Jornal Correio Braziliense

Crítica

Com seis indicações ao Oscar, Tár estreia, sob o brilho de Cate Blanchett

O longa de Todd Field examina imperfeições e viradas no cotidiano de uma magistral maestrina de orquestra germânica

Passagens, com registros de aculturação, pelo Peru e pelas Filipinas, trazem exemplos de dedicação aos estudos da personagem central de Tár, a maestrina e compositora Lydia Tár (Cate Blanchett). Na oitava indicação ao Oscar de melhor atriz, desfilando uma técnica corporal impressionante, somada à capacidade de condensar, num mero olhar, uma série de conflitos internos, Blanchett entrega um desempenho equiparado ao da poderosa rainha Elizabeth, com a qual despontou em fins dos anos de 1990. Repleta de nuances e protagonizando presença magnética, Blanchett capitaliza todas as cenas do longa do diretor Todd Field, sempre atento aos bastidores camuflados de personagens vistos em longas como Pecados íntimos e Entre quatro paredes.

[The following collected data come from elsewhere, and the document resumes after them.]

-- ==== Sys2Proof/Machine/RegStore.lean ====
section
/-! DEFINITION. Storing the fields of a register where they are held, whatever path and access code let the value in. It serves
register writes (Machine/RegWrite.lean) and the return of registers to their old values after a failed load (spec/02 R59). -/

namespace Sys2Proof.Machine

/-- Replace the low or the high word of a 64-bit value. -/
def put32 (v : Nat) (high : Bool) (w : Word) : Nat :=
  if high then v % 2 ^ 32 + w.toNat * 2 ^ 32 else v / 2 ^ 32 * 2 ^ 32 + w.toNat

/-- Store a CHRONO register (17 Table 17.6). -/
def State.putChrono (s : State) (a : Nat) (w : Word) : State :=
  let c := s.chr
  match a with
  | 0x5_0004 => { s with chr := ({ c with cfg := wd (w.toNat &&& 0xFFFF_001F) } : Chrono).settle }
  | 0x5_0040 => { s with chr := { c with setFrac := w.toNat } }
  | 0x5_0044 => { s with chr := { c with setSec := put32 c.setSec false w } }
  | 0x5_0048 => { s with chr := { c with setSec := put32 c.setSec true w % 2 ^ 48 } }
  | 0x5_006C => { s with chr := { c with freq := sx 32 w.toNat } }
  | _ => s

/-- Whether an address is PLL_CFG[n] of a PLL that the image sets. -/
def isPllCfg (a : Nat) : Bool := a == 0x1_0160 || a == 0x1_0180 || a == 0x1_01A0 || a == 0x1_01C0

/-- Whether an address is CTL_CFG[n]. -/
def isCtlCfg (a : Nat) : Bool := decide (0xA_0000 ≤ a) && decide (a < 0xA_1000) && a % 0x100 == 0

/-- The number with bit n set for every element 32k + n of a list of indices. -/
def mapBits (l : List Nat) (k : Nat) : Nat := l.foldl (fun m n => if n / 32 = k then nset m (n % 32) else m) 0

/-- The list of indices with its elements 32k + n replaced by the bits of a word. -/
def putMap (l : List Nat) (k : Nat) (w : Word) : List Nat :=
  ((List.range 32).filter (bit w)).map (fun n => 32 * k + n) ++ l.filter (fun n => n / 32 != k)

/-- Whether an address is FENCE_HIST[k]. -/
def isFenceHist (a : Nat) : Bool := decide (0x6_00A0 ≤ a) && decide (a < 0x6_00B4)

/-- The W1C bits of a register that holds them elsewhere than in the register store. -/
def State.w1cHeld (s : State) (a : Nat) : Option Nat :=
  match a with
  | 0x2_0200 => some s.pwr.monEvent
  | 0x2_0444 => some s.pwr.thermBits
  | 0x4_0024 => some (2 * b2n s.sec.debugUsed)
  | 0x4_0200 => some (2 ^ 9 * b2n s.mgmt.err)
  | 0x5_0000 => some (4 * b2n s.chr.xtStopped + 8 * b2n s.chr.stepped + 64 * b2n s.chr.lost)
  | 0xA_2100 => some (2 * b2n s.trig.lost)
  | 0x40_0028 => some (s.eph.stall % 2 ^ 32)
  | 0x40_002C => some (s.eph.stall / 2 ^ 32)
  | _ => if isFenceHist a then some (mapBits s.flt.hist ((a - 0x6_00A0) / 4)) else none

/-- Set the W1C bits of such a register. -/
def State.putW1c (s : State) (a : Nat) (w : Word) : State :=
  match a with
  | 0x2_0200 => { s with pwr := { s.pwr with monEvent := w.toNat } }
  | 0x2_0444 => { s with pwr := { s.pwr with thermBits := w.toNat } }
  | 0x4_0024 => { s with sec := { s.sec with debugUsed := bit w 1 } }
  | 0x4_0200 => { s with mgmt := { s.mgmt with err := bit w 9 } }
  | 0x5_0000 => { s with chr := { s.chr with xtStopped := bit w 2, stepped := bit w 3, lost := bit w 6 } }
  | 0xA_2100 => { s with trig := { s.trig with lost := bit w 1 } }
  | 0x40_0028 => { s with eph := { s.eph with stall := put32 s.eph.stall false w } }
  | 0x40_002C => { s with eph := { s.eph with stall := put32 s.eph.stall true w } }
  | _ => if isFenceHist a then { s with flt := { s.flt with hist := putMap s.flt.hist ((a - 0x6_00A0) / 4) w } } else s

/-- Store a register's value: the register store, or where the field is held; what follows from a change of it follows. -/
def State.putRaw (s : State) (a : Nat) (w : Word) : State :=
  if (s.w1cHeld a).isSome then s.putW1c a w
  else if 0x200_0000 ≤ a then s.poke (s.pmEntry ((a - 0x200_0000) / 8) + a % 8) (bytesLE 4 w.toNat)
  else if 0x5_0000 ≤ a && a < 0x6_0000 then s.putChrono a w
  else if a = 0x4_0020 then { s with sec := { s.sec with debugEn := bit w 0 && !s.debugDisable } }
  else if a = 0x2_0014 then (s.rput a w).updTarget
  else if isPllCfg a then
    let n := (a - 0x1_0100) / 0x20
    let s1 := s.rput a w
    if s.rget a = w then s1
    else { s1 with clk := { s1.clk with locked := nclr s1.clk.locked n, held := nclr s1.clk.held n, lost := nclr s1.clk.lost n } }
  else if isCtlCfg a then (s.rput a w).ctlCfgDone ((a - 0xA_0000) / 0x100) (s.rget a)
  else s.rput a w

/-- Entries whose load checks ask that reserved bits were written with 0 (03 Table 3.4, R483, 09 R247): what was written to them
is remembered, and they read 0 all the same (18 R454). -/
def keepsRaw (a : Nat) : Bool :=
  (decide (0x41_0000 ≤ a) && decide (a < 0x45_0000))
    || (decide (0xE_0200 ≤ a) && decide (a < 0xE_4000) && decide (0x200 ≤ a % 0x1000) && decide (a % 0x1000 < 0x400))
    || a == 0xA_2000 || a == 0xA_2010 || a == 0xA_2020 || a == 0xA_2030

/-- The value that `putRaw` would have to store to leave a register as it is; `none` for a register whose fields an image neither
sets nor clears. -/
def State.rawVal (s : State) (a : Nat) : Option Word :=
  if (s.w1cHeld a).isSome then (s.w1cHeld a).map wd
  else if 0x200_0000 ≤ a then some (wd (ofBytesLE (memRead s.mem (s.pmEntry ((a - 0x200_0000) / 8) + a % 8) 4)))
  else
    match a with
    | 0x5_0004 => some s.chr.cfg
    | 0x5_0040 => some (wd s.chr.setFrac)
    | 0x5_0044 => some (wd s.chr.setSec)
    | 0x5_0048 => some (wd (s.chr.setSec / 2 ^ 32))
    | 0x5_006C => some (wd (toU 32 s.chr.freq))
    | 0x4_0020 => some (wd (b2n s.sec.debugEn))
    | _ =>
      match rowOf a with
      | some r => if r.rw = 0 && r.w1c = 0 && !keepsRaw a then none else some (s.rget a)
      | none => none

end Sys2Proof.Machine
end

Valorizado pela Academia de Artes e Ciências Cinematográficas (que elege vencedores do Oscar), com seis indicações à estatueta dourada, Tár imprime o pé na loucura dos artistas da música clássica que o cinema tanto gosta, entre os quais a violoncelista Jacqueline du Pré (retratada em Hilary e Jackie), a devassa personagem de Isabelle Huppert de A professora de piano ou ainda o compulsivo pianista David Helfgott, de Shine — Brilhante. Se assumindo uma "lésbica típica", Lydia Tár, para além do amplo reconhecimento, consegue conciliar trabalho árduo com a vida privada, dividida com a esposa, e spalla, Sharon (Nina Hoss) e a filha Petra. Numa classe, junto a alunos atentos, Tár assume que prefere distinguir com "amor" (em lugar da tragédia) a condução de sua musicalidade.

Assessorada por Francesa (a ótima Noémie Merlant, de Retrato de uma jovem em chamas), progressivamente, Tár se vê metida num enredo à la A malvada (1950), na trama que avoluma traições, distrações de foco, vaidade, bullying infantil, pesadelos e primeiros sinais de precoce velhice. Por momentos, com tom documental, o longa parece um aterrador título de Michael Haneke. Meticulosa, organizada e, acima de tudo, dona de invejável precisão, Tár parece habitar outro plano. Há aparente pedra no meio do caminho da classuda diretora de uma orquestra alemã: a Quinta Sinfonia de Gustav Mahler.

Um verdadeiro metrônomo humano, Tár desafia o tempo e molda também os alunos: numa das grandes cenas do filme, ela explora temas de critério e avaliação relacionados à má vontade de um estudante com as composições de brancos e privilegiados, demonstrando a falta de argumentos dele frente à identidade de seculares compositores. Julgamento não cabe a ninguém é o que ressalta, nas entrelinhas. No filme, que tem ótima edição (a cargo de Monika Willi), há espaço até para celebração da feminista Clara Zetkin.

A jornada de alegre regente de Tár atravessa ordens conceituais e capta registros do poder de transformação da música — até o momento em que tem a excelência questionada. Uma carga de dubiedade bate à porta da regente que despreza críticas e faz, do púlpito, pedestal. Descontroles e presságios se instalam, no filme com roteiro sofisticado (indicado ao Oscar) e que desequilibra Tár, a partir de manipulações e contaminações (há um asseamento enervante da protagonista). Tudo abala a perfeccionista e seletiva personagem central do filme, candidato ainda a prêmios da Academia de melhor filme e direção.